Adrian Melott, a physics professor at the University of Kansas who has long been fighting Darwin’s opponents, said, “The only reason to take out ‘natural explanations’ is if you want to open the door to supernatural explanations.”
Gerald Holton, a professor of the history of science at Harvard, said removing those two words and the framework they set means “anything goes.”
The authors of these changes say that presuming the laws of science can explain all natural phenomena promotes materialism, secular humanism, atheism and leads to the idea that life is accidental. Indeed, they say in material online at kansasscience2005.com, it may even be unconstitutional to promulgate that attitude in a classroom because it is not ideologically “neutral.”
But many scientists say that characterization is an overstatement of the claims of science. The scientist’s job description, said Steven Weinberg, a physicist and Nobel laureate at the University of Texas, is to search for natural explanations, just as a mechanic looks for mechanical reasons why a car won’t run.
“This doesn’t mean that they commit themselves to the view that this is all there is,” Dr. Weinberg wrote in an e-mail message. “Many scientists (including me) think that this is the case, but other scientists are religious, and believe that what is observed in nature is at least in part a result of God’s will.”
The opposition to evolution, of course, is as old as the theory itself. “This is a very long story,” said Dr. Holton, who attributed its recent prominence to politics and the drive by many religious conservatives to tar science with the brush of materialism.
How long the Kansas changes will last is anyone’s guess. The state board tried to abolish the teaching of evolution and the Big Bang in schools six years ago, only to reverse course in 2001.
As it happened, the Kansas vote last week came on the same day that voters in Dover, Pa., ousted the local school board that had been sued for introducing the teaching of intelligent design.
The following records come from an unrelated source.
/-! ### Flits (R390-R392) -/

/-- What the packet layer makes of the packet that ends in a flit (R394): drops are counted. -/
def countDrop (x : Port) (c : Option PktCheck) : Port :=
  match c with
  | some .badCrc => { x with crcDrops := satAdd x.crcDrops 1 }
  | some .badTag | some .badKind => { x with tagDrops := satAdd x.tagDrops 1 }
  | _ => x

/-- A replay request is a control flit and leaves against a control credit; without one it is owed (R391, R392). -/
def askReplay (s : State) (port : Nat) (fseq : BitVec 16) : State :=
  if (portOf s port).ctrlCredits = 0 then updPort s port (fun x => { x with askOwed := some fseq })
  else
    let s := updPort s port (fun x => { x with ctrlCredits := x.ctrlCredits - 1, askOwed := none, replays := satAdd x.replays 1 })
    emit { s with service := { s.service with replays24 := Hours.add s.service.replays24 } } (.replayAsk port fseq)

/-- R389-R391, R394: a flit: up to 8 byte errors are corrected; one beyond correction is discarded and replay asked
for, and the eighth such flit within 1 ms starts a retrain; data flits reach the packet layer in order and once. -/
def execFlitReceive (port : Nat) (flit : Flit) (s : State) : Out :=
  let x := portOf s port
  if x.state != .active then .next s
  else if 8 < flit.byteErrors then
    let bad := now s :: x.badFlits.filter (fun t => decide (now s < t + 100000))
    let s := askReplay (updPort s port (fun x => { x with badFlits := bad, discarding := true })) port x.rxFseq
    .next (if 8 ≤ bad.length then startRetrain s port else s)
  else
    let s := if flit.byteErrors = 0 then s else updPort s port (fun x => { x with corrected := satAdd x.corrected 1 })
    if flit.kind ≠ 1 || flit.fseq ≠ x.rxFseq then .next s
    else .next (updPort s port (fun x => countDrop { x with rxFseq := x.rxFseq + 1, discarding := false } flit.ends))

/-- R391: the transmitter sends again from the flit asked for, while its replay buffer holds it. -/
def execReplayRequest (port : Nat) (fseq : BitVec 16) (s : State) : Out :=
  if (portOf s port).held.contains fseq then .next (emit s (.replayFrom port fseq)) else .next s

/-- R392: credits return, 4,096 of a class at most; what waited for them goes out. -/
def execCreditReturn (port : Nat) (control : Bool) (n : Nat) (s : State) : Out :=
  if control then
    let s := updPort s port (fun x => { x with ctrlCredits := min 4096 (x.ctrlCredits + n) })
    .next ((portOf s port).askOwed.elim s (askReplay s port))
  else .next (sendWaiting (updPort s port (fun x => { x with dataCredits := min 4096 (x.dataCredits + n) })) port)

/-! ### Requests and replies (R149, R403, R410) -/

/-- Whether a work packet's domain has moved under a later epoch (R410). -/
def movedDomain (s : State) (f : Nat) (epoch : BitVec 32) (ids : List Nat) : Option Domain :=
  s.fabric.domains.find? (fun d => d.fn == f && ids.contains d.id && epoch != 0 &&
    decide (epoch.toNat < d.epoch.toNat) && d.node != s.fabric.node)

/-- A carried command is committed at its arrival (R403). -/
def commitCarried (s : State) (src f ctx us : Nat) (bs : List Byte) : State :=
  let c : Cmd := { cid := s.sched.nextCid, fn := f, origin := .fabric src ctx, packet := bs, commit := now s
                   deadline := if us = 0 then none else some (now s + 100 * us) }
  let s := { s with sched := { s.sched with nextCid := s.sched.nextCid + 1 } }
  if (fnOf s f).flr then sendReply s src f ctx (.bare stNoObject)
  else updFn s f (fun x => { x with fabQ := x.fabQ ++ [c] })

/-- R403, R370, R410: a Request: a ranking part is answered, work of an old epoch told where its domain went, a carried
command committed. -/
def execRequest (pkt : Packet) (remainingUs : Nat) (s : State) : Out :=
  withPacket s pkt false true (fun s =>
    let s := wakeNode s
    let (s, b) := putInbox s 1 pkt [remainingUs]
    match b.whole? with
    | none => s
    | some bs =>
      let s := dropInbox s b
      let part := field bs 0 2 == 0xFFFF
      match movedDomain s pkt.fn pkt.epoch (shareDomain pkt.fn :: (if part then [] else [field bs 32 4])) with
      | some d => sendPacket s 7 pkt.src pkt.fn d.epoch d.id 0 true false [d.fn, d.id, d.epoch.toNat, d.node.toNat] []
      | none =>
        if part then answerPart s pkt.src pkt.fn pkt.ctx bs
        else commitCarried s pkt.src pkt.fn pkt.ctx (b.extra.getD 0 0) bs)

/-- A command that waits for this Reply. -/
def replyFor (s : State) (src f ctx : Nat) : Option Adm :=
  s.sched.admitted.find? (fun a => a.cmd.fn == f && a.cmd.cid % 2 ^ 32 == ctx && a.phase == .waitReply src)

/-- R149, R409, R427: a Reply: result data and reply fields of a carried command; of a MIGRATE, the target's refusal. -/
def execReply (pkt : Packet) (fields : ReplyFields) (s : State) : Out :=
  withPacket s pkt true (slotRoom s pkt) (fun s =>
    match s.sched.admitted.find? (fun a => a.phase == .waitMigrate && a.p 32 4 == pkt.ctx && a.p 38 2 == pkt.src) with
    | some a => if fields.status = stOk then s else fail s a.cmd.cid stNoSpace
    | none =>
      match replyFor s pkt.src pkt.fn pkt.ctx with
      | none => s
      | some a =>
        let new := (s.fabric.inbox.find? (fun b => b.kind == 2 && b.fn == pkt.fn && b.src == pkt.src && b.ctx == pkt.ctx)).isNone
        let s := if new then forgetSlots s true pkt.fn pkt.src pkt.ctx else s
        let (s, b) := putInbox s 2 pkt [fields.status.toNat, fields.rflags.toNat, fields.count.toNat, fields.invalid.toNat,
          fields.version.toNat, fields.value.toNat]
        match b.whole? with
        | none => takeSlot s pkt true pkt.src pkt.ctx
        | some bs =>
          let x (i : Nat) : Nat := b.extra.getD i 0
          finish (dropInbox s b) a.cmd.cid { status := BitVec.ofNat 8 (x 0), rflags := BitVec.ofNat 8 (x 1), count := BitVec.ofNat 32 (x 2)
                                             invalid := BitVec.ofNat 32 (x 3), version := BitVec.ofNat 32 (x 4)
                                             value := BitVec.ofNat 32 (x 5), data := bs })

/-! ### Collectives (R404-R407) -/

/-- Bytes that may be held for work not yet begun (R404). -/
def heldLimit : Nat := 67108864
As Dr. Weinberg noted, scientists and philosophers have been trying to define science, mostly unsuccessfully, for centuries.
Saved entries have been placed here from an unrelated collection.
-- ==== Sys2Proof/Machine/Flash.lean ====
section
/-! DEFINITION. Events of the peat tier (R162, R163, R181, R185, R189, R191-R204, R466): reads through the ladder,
programs, erases, the journal and the map, wear levelling, patrol, a die that does not answer, granule moves. -/

namespace Sys2Proof.Machine
open Sys2Proof

/-- A frame of an object's version. -/
def frameNamed (s : State) (oid ver g : Nat) : Option Frame :=
  (objOf s oid).bind (fun o => o.frames.find? (fun fr => fr.ver == ver && fr.gran == g))

/-- The contents of granules are lost (R193, R194, R204). -/
def markLost (s : State) (ls : List Loc) : State :=
  ls.foldl (fun s l => updFrame s l.obj l.ver l.gran (fun fr => if fr.tier == .near then fr else { fr with lost := true }))
    { s with flash := loseGranules s.flash ls }

/-- The flash after a change, with its lost granules marked and a fall of the capacity posted (R202, R520). -/
def afterMedia (s : State) (r : Flash × List Loc) : State :=
  let was := s.flash.capacity
  let s := markLost { s with flash := r.1 } r.2
  if s.flash.capacity = was then s else postEvent s 0 7 s.flash.capacity 0 0

/-- A block set is retired (R200); a die is declared failed (R194). -/
def retire (s : State) (d b : Nat) : State := afterMedia s (retireSet s.flash d b)
def dieFails (s : State) (d : Nat) : State := afterMedia s (failDie s.flash d)

/-! ### Reads -/

/-- Senses that a read took before its stage 4 or its end (R195): stage 1 one, the soft decode two more, then up to eight
offset sets of both. How many sets stage 3 needed is free. -/
def ladderSenses (s : State) : FlashOutcome → Nat
  | .corrected 1 => 1
  | .corrected 2 => 3
  | .corrected _ => 4 + Config.retrySenses s.fresh % 24
  | .rebuilt _ => 27
  | .viaStripe => 0
  | .unrecoverable => 27

/-- Codewords of a granule were rebuilt from its stripe, whose other members are sensed (R193): the set is relocated and suspect;
a second rebuild retires it. On a failed die no set is left to mark. -/
def rebuildIn (s : State) (l : Loc) (bad : List Nat) : State :=
  let fl := senseOthers s.flash l bad
  let c := l.die / 16
  let fl := { fl with
    rebuilds := satAdd fl.rebuilds bad.length, rebuilt := AMap.insert fl.rebuilt c (AMap.getD fl.rebuilt c 0 + bad.length) }
  if (dieOf fl l.die).failed then { s with flash := fl }
  else if (blockSetOf (dieOf fl l.die) l.set).suspect then retire { s with flash := fl } l.die l.set
  else { s with flash := updSet (relocate fl l.die l.set) l.die l.set (fun x => { x with suspect := true }) }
When pressed for a definition of what they do, many scientists eventually fall back on the notion of falsifiability propounded by the philosopher Karl Popper. A scientific statement, he said, is one that can be proved wrong, like “the sun always rises in the east” or “light in a vacuum travels 186,000 miles a second.” By Popper’s rules, a law of science can never be proved; it can only be used to make a prediction that can be tested, with the possibility of being proved wrong.
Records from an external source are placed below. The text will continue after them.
-- ==== Sys2Proof/Machine/Programs.lean ====
section
/-! DEFINITION. The program and knot commands (R146, R290-R304) and the events of instances: task start, task deadline,
stop timeout. -/

namespace Sys2Proof.Machine
open Sys2Proof

/-! ### Images -/

/-- R146, R294: PROG_LOAD of an image from the host or an object. -/
def execProgLoad (cid : Nat) (host : List Byte) (s : State) : Out := withCmd s cid 0x500 (fun a =>
  let n := a.p 40 4
  let fromObj := a.p 44 1 == 1
  let oid := a.p 48 4
  let t := target s a oid
  if !fromObj && host.length != n then s
  else
    let s := countForeign s a (fromObj && t.isForeign)
    if fromObj && t.isMissing then fail s cid stNoObject
    else if fromObj && t.bad (fun o => !o.isData || beyond a oid o 0 n) then fail s cid stInvalidParam
    else if fromObj && readFails .any a oid t 0 n then readFailed s a (readFails .lost a oid t 0 n)
    else
      let bs := if fromObj then readTarget a oid t 0 n else host
      if imageOk bs n then created s a .program 0 (Mem.ofBytes bs) n (fun _ => false)
      else fail s cid stInvalidParam)

/-! ### PROG_START -/

/-- The argument object's bytes: zeros outside the rights, nothing without one (R129, R300). -/
def argBytes (a : Adm) (t : Target) (n : Nat) : List Byte :=
  match t with
  | .own _ => readTarget a (a.p 40 4) t 0 n
  | _ => List.replicate n 0#8

/-- An ID that names no object and is outside a function's rights. -/
def foreignId (f : Nat) : Nat := (f + 1) % 256 * 2 ^ 24

/-- A slot as it is bound: the object and the version pinned; a foreign object by an ID outside the rights (R300). -/
def bindSlot (s : State) (f oid : Nat) : Nat × Nat :=
  if oid = 0 then (0, 0)
  else match descTargetOf s f oid with
    | some o => (oid, if o.kind.versioned then o.current else 0)
    | none => (foreignId f, 0)
where
  descTargetOf (s : State) (f oid : Nat) : Option Obj := (liveObj s oid).filter (fun o => mayRead o f)

/-- Whether a function's programs may run on a loom (R299, R509, R516). -/
def loomOpen (s : State) (f l : Nat) : Bool :=
  let x := fnOf s f
  !(loomOf s l).out &&
  (if x.isSealed then x.bolts.contains (l / 8) else !(s.fns.any (fun e => e.2.isSealed && e.2.bolts.contains (l / 8))))

/-- Shuttles of a loom that no instance holds (R272). -/
def freeShuttles (s : State) (l : Nat) : List Nat :=
  ((List.range 128).map (· + 128 * l)).filter (fun sh => (AMap.get? s.prog.shuttles sh).isNone)

/-- Weave-store regions granted on a loom. -/
def regionsOn (s : State) (l : Nat) : List (Nat × Nat) :=
  (AMap.vals s.prog.instances).filterMap (fun i => (AMap.get? i.wsBase l).map (fun b => (b, i.wsBytes)))

/-- The lowest place for a region of n bytes on a loom's weave store; its choice is the node's. -/
def regionFor (s : State) (l n : Nat) : Option Nat :=
  let rs := regionsOn s l
  ((0 :: rs.map (fun r => r.1 + r.2)).filter (fun b =>
    decide (b + n ≤ 2097152) && rs.all (fun r => !meets r (b, n)))).foldl
    (fun best b => match best with | none => some b | some x => some (min x b)) none

/-- The looms granted for a plan, lowest numbered first (R299). -/
def loomsFor (s : State) (f : Nat) (p : Plan) : Option (List Nat) :=
  let ls := ((List.range 128).filter (fun l => loomOpen s f l && decide (p.shuttles ≤ (freeShuttles s l).length) &&
    (regionFor s l p.wsBytes).isSome)).take p.looms
  if ls.length = p.looms then some ls else none

/-- A loom passes to a function's program: its weave store is zeroed where another function's program used it last, but for the
regions that live instances hold there (R246, R299). -/
def takeLoom (s : State) (f l base : Nat) (init : List Byte) : State :=
  let live (a : Nat) : Bool := (regionsOn s l).any (fun r => decide (r.1 ≤ a) && decide (a < r.1 + r.2))
  updLoom s l (fun x => { x with
    owner := some f
    ws := Mem.write (if x.owner == some f then x.ws else x.ws.filter (fun c => live c.1)) base init })

/-- Shuttles of a loom granted to an instance are Idle (R272). -/
def grantShuttles (s : State) (no l n : Nat) : State :=
  ((freeShuttles s l).take n).foldl (fun s sh => putShuttle s sh { state := .idle, inst := no }) s

/-- The instance of a plan with its grants (R299, R300); none where one of them is lacking. -/
def startInstance (s : State) (a : Adm) (m : Mem) (arg : Nat) (argBs : List Byte) : Option (State × Nat) :=
  let f := a.fn
  let p := planOf m (a.p 36 4)
  let serial := (fnOf s f).instSerial + 1
  let no := f * 2 ^ 24 + serial
  if 2 ^ 24 ≤ serial || 4096 ≤ s.prog.instances.length || 256 ≤ s.prog.instances.countP (fun e => e.2.fn == f) then none
  else match loomsFor s f p, freeKnots s f p.knots with
    | some ls, some ks =>
      let bases := ls.map (fun l => (l, (regionFor s l p.wsBytes).getD 0))
      let init := imgData m p.initOff p.initLen
      let slots := (elems 8 (field argBs 0 4) (argBs.drop 64)).map (fun v => bindSlot s f (v % 2 ^ 32))
      let ek := field argBs 4 4
      let i : Instance := {
        fn := f, seq := a.seq, features := a.features, image := a.p 32 4, plan := a.p 36 4, argObj := arg
        exitKnot := if arg = 0 || bit ek 31 then none else some (ek % 65536)
        looms := ls, shuttles := p.shuttles, wsBytes := p.wsBytes, wsBase := bases, knots := ks, slots := slots
        tasks := List.replicate p.tasks .waiting }
      let s := bases.foldl (fun s b => takeLoom s f b.1 b.2 init) s
      let s := { s with prog := { s.prog with instances := AMap.insert s.prog.instances no i } }
      let s := ls.foldl (fun s l => grantShuttles s no l p.shuttles) s
      let s := (ks.zipIdx).foldl (fun s e =>
        let (tgt, fl) := knotEntry m p e.2
        putKnot s e.1 { fn := f, inst := some no, target := BitVec.ofNat 32 tgt, boundary := bit fl 0, resetOnCycle := bit fl 1 }) s
      some (updFn s f (fun x => { x with instSerial := serial }), no)
    | _, _ => none

/-- Whether a slot of an argument object names a missing object of the function, or one outside its rights. -/
def slotIs (s : State) (f : Nat) (foreign : Bool) (v : Nat) : Bool :=
  let oid := v % 2 ^ 32
  oid != 0 && ((liveObj s oid).filter (fun o => mayRead o f)).isNone && (oidFn oid != f) == foreign

/-- R299, R300: PROG_START. -/
def execProgStart (cid : Nat) (s : State) : Out := withCmd s cid 0x501 (fun a =>
  let arg := a.p 40 4
  let tp := target s a (a.p 32 4)
  let ta := target s a arg
  let head := argBytes a ta 64
  let n := field head 0 4
  let argBs := if arg = 0 then [] else argBytes a ta (64 + 8 * min n 64)
  let slots := elems 8 (min n 64) (argBs.drop 64)
  let s := countForeign s a (tp.isForeign || (arg != 0 && (ta.noWrite || slots.any (slotIs s a.fn true))))
  if tp.isMissing || (arg != 0 && (ta.isMissing || slots.any (slotIs s a.fn false))) then fail s cid stNoObject
  else
    let argBad := arg != 0 && ((!ta.noWrite && ta.bad (fun x => !x.isData || beyond a arg x 0 64 || beyond a arg x 0 (64 + 8 * n))) ||
      decide (64 < n))
    match tp.obj? with
    | none => if argBad then fail s cid stInvalidParam else finish s cid {}
    | some o =>
      let m := verBytes o 0
      let p := planOf m (a.p 36 4)
      if o.kind != .program || decide (imgPlans m ≤ a.p 36 4) || !needsMet m a.features || argBad ||
          (if arg = 0 then p.slots != 0 else decide (n < p.slots)) then fail s cid stInvalidParam
      else match startInstance s a m (if ta.noWrite then 0 else arg) argBs with
        | some (s, no) => finish (noteMay s no) cid { value := BitVec.ofNat 32 no }
        | none => fail s cid stNoSpace)

/-- R304: PROG_STOP waits for the end of the instance, which comes 10 ms after its admission at the latest. -/
def execProgStop (cid : Nat) (s : State) : Out := withCmd s cid 0x502 (fun a =>
  let no := a.p 32 4
  if oidFn no ≠ a.fn then finish (violate s a.fn 1) cid {}
  else match AMap.get? s.prog.instances no with
    | none => fail s cid stNoObject
    | some _ => setPhase (updInst s no (fun i => { i with
        stopping := true, stopBy := if i.stopping then i.stopBy else a.admitted + 1000000 })) cid (.waitStop no))

/-! ### Knots -/

/-- A knot command: on a knot of the function, or outside its rights on a satisfied knot that takes nothing (R129). -/
def withKnot (s : State) (a : Adm) (g : Nat → Knot → State) : State :=
  let k := a.p 32 2
  match (knotOf s k).filter (fun x => x.fn == a.fn) with
  | some x => g k x
  | none => finish (violate s a.fn 1) a.cmd.cid {}

/-- R146: KNOT_ALLOC takes the lowest free knot. -/
def execKnotAlloc (cid : Nat) (s : State) : Out := withCmd s cid 0x503 (fun a =>
  match freeKnots s a.fn 1 with
  | some [k] => finish (putKnot s k { fn := a.fn, target := BitVec.ofNat 32 (a.p 32 4) }) cid { value := BitVec.ofNat 32 k }
  | _ => fail s cid stNoSpace)

/-- R291: KNOT_SET. -/
def execKnotSet (cid : Nat) (s : State) : Out := withCmd s cid 0x504 (fun a => withKnot s a (fun k _ =>
  finish (setKnot (charge s a.fn 30 true) k (BitVec.ofNat 32 (a.p 36 4)) (BitVec.ofNat 32 (a.p 40 4))) cid {}))

/-- R290: KNOT_ARRIVE. -/
def execKnotArrive (cid : Nat) (s : State) : Out := withCmd s cid 0x505 (fun a => withKnot s a (fun k _ =>
  finish (arrive s k 1) cid {}))

/-- R290, R146: KNOT_WAIT completes when the knot is satisfied. -/
def execKnotWait (cid : Nat) (s : State) : Out := withCmd s cid 0x506 (fun a => withKnot s a (fun k x =>
  if x.satisfied then finish s cid {} else setPhase s cid (.waitKnot k)))

/-- R292: KNOT_FREE. -/
def execKnotFree (cid : Nat) (s : State) : Out := withCmd s cid 0x508 (fun a => withKnot s a (fun k _ =>
  finish (freeKnot s k) cid {}))

/-! ### Tasks -/

/-- Looms a task names (R297). -/
def taskLooms (i : Instance) (t : Task) : List Nat := if t.loom = 65535 then i.looms else [i.looms.getD t.loom 0]

/-- Whether a lower-numbered task that may start holds a task back on one of its looms (R301). -/
def heldBack (s : State) (i : Instance) (m : Mem) (p : Plan) (t : Nat) : Bool :=
  (List.range t).any (fun u =>
    let x := taskOf m p u
    i.tasks[u]? == some .waiting && mayStart s i x && (taskLooms i x).any (fun l => (taskLooms i (taskOf m p t)).contains l))

/-- Idle shuttles of an instance on a loom, lowest first. -/
def idleShuttles (s : State) (no l : Nat) : List Nat :=
  ((List.range 128).map (· + 128 * l)).filter (fun sh => (AMap.get? s.prog.shuttles sh).any (fun x => x.inst == no && x.state == .idle))

/-- A task starts on a shuttle (R274, R275). -/
def launchShuttle (s : State) (no : Nat) (i : Instance) (t : Nat) (x : Task) (sh index : Nat) : State :=
  let base := if i.argObj = 0 then 0 else (objOf s i.argObj).elim 0 (·.base)
  let y : Shuttle := { state := if lineHere s i.image (sh / 128) x.entry then .ready else .waitFetch
                       inst := no, task := t, index := index, pc := BitVec.ofNat 32 x.entry }
  putShuttle s sh (((y.setReg 1 (BitVec.ofNat 64 no)).setReg 2 (BitVec.ofNat 64 index)).setReg 3 (BitVec.ofNat 64 base))

/-- Whether a template breaks R298: its slot number is not below SLOTS, or ARRIVE or KNOT is not zero. -/
def templateBad (m : Mem) (p : Plan) (x : Task) : Bool :=
  let y := arrOf (imgData m x.entry 64)
  decide (p.slots ≤ y.src) || y.arrives || y.knot != 0

/-- The descriptor of an array task (R298). -/
def templateOf (m : Mem) (i : Instance) (x : Task) (l : Nat) : List Byte :=
  let d := imgData m x.entry 64
  let base := AMap.getD i.wsBase l 0
  let put (bs : List Byte) (o n v : Nat) : List Byte := bs.take o ++ toLE n v ++ bs.drop (o + n)
  let d := put d 16 4 ((i.slots.getD (field d 16 4) (0, 0)).1)
  let d := put d 48 4 (field d 48 4 + base)
  let d := put d 52 4 (field d 52 4 + base)
  let d := put d 60 4 (field d 60 4 + base)
  if x.count = 0 then d else put d 56 2 x.count

/-- R301: a task that may start, that no lower task holds back, and whose shuttles are Idle or whose descriptor finds
room, starts. -/
def execTaskStart (inst task : Nat) (s : State) : Out :=
  match AMap.get? s.prog.instances inst with
  | none => .next s
  | some i =>
    let m := imageOf s i
    let p := instPlan s i
    let x := taskOf m p task
    let ls := taskLooms i x
    if i.tasks[task]? != some .waiting || !mayStart s i x || heldBack s i m p task then .next s
    else
      let started (n : Nat) (s : State) : State := updInst s inst (fun i => { i with
        tasks := i.tasks.set task .running, running := AMap.insert i.running task n
        meters := AMap.insert i.meters task (now s, 0) })
      if x.kind = 0 then
        if ls.any (fun l => (idleShuttles s inst l).length < x.count) then .next s
        else
          let shs := ls.flatMap (fun l => (idleShuttles s inst l).take x.count)
          .next ((shs.zipIdx).foldl (fun s e => launchShuttle s inst i task x e.1 e.2) (started shs.length s))
      else if ls.any (fun l => 16 ≤ (loomOf s l).dq.length) then .next s
      else .next (ls.foldl (fun s l => enqueueDesc s l i.fn inst (some task) (templateBad m p x) (templateOf m i x l)) (started ls.length s))

/-- R26, R297, R303: a task's deadline, counted from the moment it might start, passes before it completes. -/
def execTaskDeadline (inst task : Nat) (s : State) : Out :=
  match AMap.get? s.prog.instances inst with
  | none => .next s
  | some i =>
    let x := taskOf (imageOf s i) (instPlan s i) task
    match AMap.get? i.may task with
    | none => .next s
    | some t =>
      if x.deadline = 0 then .next s
      else .next (instanceEnds (advanceTo s (t + 100 * x.deadline)) inst { code := 4, task := task })

/-- R26, R304: 10 ms after PROG_STOP's admission without a boundary the instance is stopped at once. -/
def execProgStopTimeout (inst : Nat) (s : State) : Out :=
  match AMap.get? s.prog.instances inst with
  | none => .next s
  | some i => if i.stopping then .next (instanceEnds (advanceTo s i.stopBy) inst { code := 1 }) else .next s

end Sys2Proof.Machine
end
But the rules get fuzzy in practice. For example, what is the role of intuition in analyzing a foggy set of data points? James Robert Brown, a philosopher of science at the University of Toronto, said in an e-mail message: “It’s the widespread belief that so-called scientific method is a clear, well-understood thing. Not so.” It is learned by doing, he added, and for that good examples and teachers are needed.
One thing scientists agree on, though, is that the requirement of testability excludes supernatural explanations. The supernatural, by definition, does not have to follow any rules or regularities, so it cannot be tested. “The only claim regularly made by the pro-science side is that supernatural explanations are empty,” Dr. Brown said.
The redefinition by the Kansas board will have nothing to do with how science is performed, in Kansas or anywhere else. But Dr. Holton said that if more states changed their standards, it could complicate the lives of science teachers and students around the nation.
He added that Galileo – who started it all, and paid the price – had “a wonderful way” of separating the supernatural from the natural. There are two equally worthy ways to understand the divine, Galileo said. “One was reverent contemplation of the Bible, God’s word,” Dr. Holton said. “The other was through scientific contemplation of the world, which is his creation.
“That is the view that I hope the Kansas school board would have adopted.”